Work instruction:
Read through the listing below, and copy every line where the string "htake" appears.

::::

/-- A frame whose check agrees arrives; any other is discarded and counted. -/
theorem State.frameDone_covered {s : State} (hs : s.rx = .hunting) (f : Frame) {c : List Byte} (hc : c.length = 2) :
    s.frameDone (f.covered ++ c) =
      if c = bytesOf 2 (crc16 f.covered).toNat then s.arrive f.kind f.tag f.body
      else { s with rxCrcErrors := saturating s.rxCrcErrors } := by
  have hsame : ({ s with rx := .hunting } : State) = s := by rw [← hs]
  have hbody : ((f.covered ++ c).drop 3).take ((f.covered ++ c).length - 5) = f.body := by
    have hlen : (f.covered ++ c).length - 5 = f.body.length := by
      rw [List.length_append, Frame.covered_length]; omega
    rw [hlen]
    exact List.take_left
  unfold State.frameDone
  dsimp only
  rw [hsame, hbody, bump16_eq_saturating]
  exact if_congr (crcAgrees_iff hc) rfl (by rw [hs])

/-! ## The dispatcher (R144) -/

/-- More turns than frames wait change nothing. -/
theorem State.drain_eq_dispatch {n : Nat} {s : State} (h : s.inbound.length ≤ n) : State.drain n s = s.dispatch := by
  suffices hsame : ∀ (n m : Nat) (s : State), s.inbound.length ≤ n → s.inbound.length ≤ m →
      State.drain n s = State.drain m s from hsame _ _ s h le_rfl
  intro n
  induction n with
  | zero =>
    intro m s hn _
    have hnone := List.length_eq_zero_iff.mp (Nat.le_zero.mp hn)
    cases m <;> simp only [State.drain, hnone]
  | succ n ih =>
    intro m s hn hm
    cases hin : s.inbound with
    | nil => cases m <;> simp only [State.drain, hin]
    | cons f waiting =>
      obtain ⟨m, rfl⟩ : ∃ k, m = k + 1 := ⟨m - 1, by rw [hin, List.length_cons] at hm; omega⟩
      simp only [State.drain, hin]
      split
      · rename_i hroom
        rw [hin, List.length_cons] at hn hm
        have hleft : (({ s with inbound := waiting } : State).handle f).inbound.length ≤ waiting.length := by
          rcases State.handle_quiet (s := { s with inbound := waiting }) hroom f with hq | ⟨_, _, -, hq⟩ | hreset
          · rw [hq.inbound]
          · rw [hq.inbound]; rfl
          · rw [hreset]; exact Nat.zero_le _
        exact ih m _ (by omega) (by omega)
      · rfl

/-- The oldest frame is taken first. -/
theorem State.dispatch_cons {s : State} {f : Frame} {waiting : List Frame} (hin : s.inbound = f :: waiting)
    (hroom : 2 ≤ s.room) : s.dispatch = (({ s with inbound := waiting } : State).handle f).dispatch := by
  have htake : s.dispatch = State.drain waiting.length (({ s with inbound := waiting } : State).handle f) := by
    rw [State.dispatch, hin, List.length_cons]
    simp only [State.drain, hin]
    exact if_pos hroom
  rw [htake]
  refine State.drain_eq_dispatch ?_
  rcases State.handle_quiet (s := { s with inbound := waiting }) hroom f with hq | ⟨_, _, -, hq⟩ | hreset
  · rw [hq.inbound]
  · rw [hq.inbound]; rfl
  · rw [hreset]; exact Nat.zero_le _

end Sys2Proof.Machine

open Sys2Proof.Machine Sys2Proof.Statements

/-- Settles O29: the byte is judged by what the receiver stands at. -/
theorem receiverHuntsCollectsAndTimesOut : Obligations.ReceiverHuntsCollectsAndTimesOut := by
  intro s b
  refine ⟨fun hs => ⟨?_, ?_⟩, fun got gapAt hs => ⟨fun hgap => ⟨?_, ?_, ?_⟩, fun hgap => ?_⟩⟩
  · simp only [exec, execRxGapTimeout, hs]
  · rw [exec_rxByte_hunting hs, State.huntByte_of_hunting hs]
  · simp only [exec, execRxGapTimeout, hs]
    rw [State.passTo_eq (by omega), State.gapDiscard, bump16_eq_saturating]
  · rintro rfl
    rw [exec_rxByte_collecting hs hgap, State.collectByte_length]
  · rintro n rest rfl hlow hhigh hmore
    rw [exec_rxByte_collecting hs hgap, State.collectByte_more s hlow hhigh hmore]
  · have hpassed : gapPassed s.clock gapAt = true := decide_eq_true hgap
    simp only [exec, execRxByte, hs, hpassed, if_true]
    rw [State.huntByte_of_hunting rfl, State.gapDiscard, bump16_eq_saturating]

::::

Response to the exercise:
  have htake : s.dispatch = State.drain waiting.length (({ s with inbound := waiting } : State).handle f) := by
  rw [htake]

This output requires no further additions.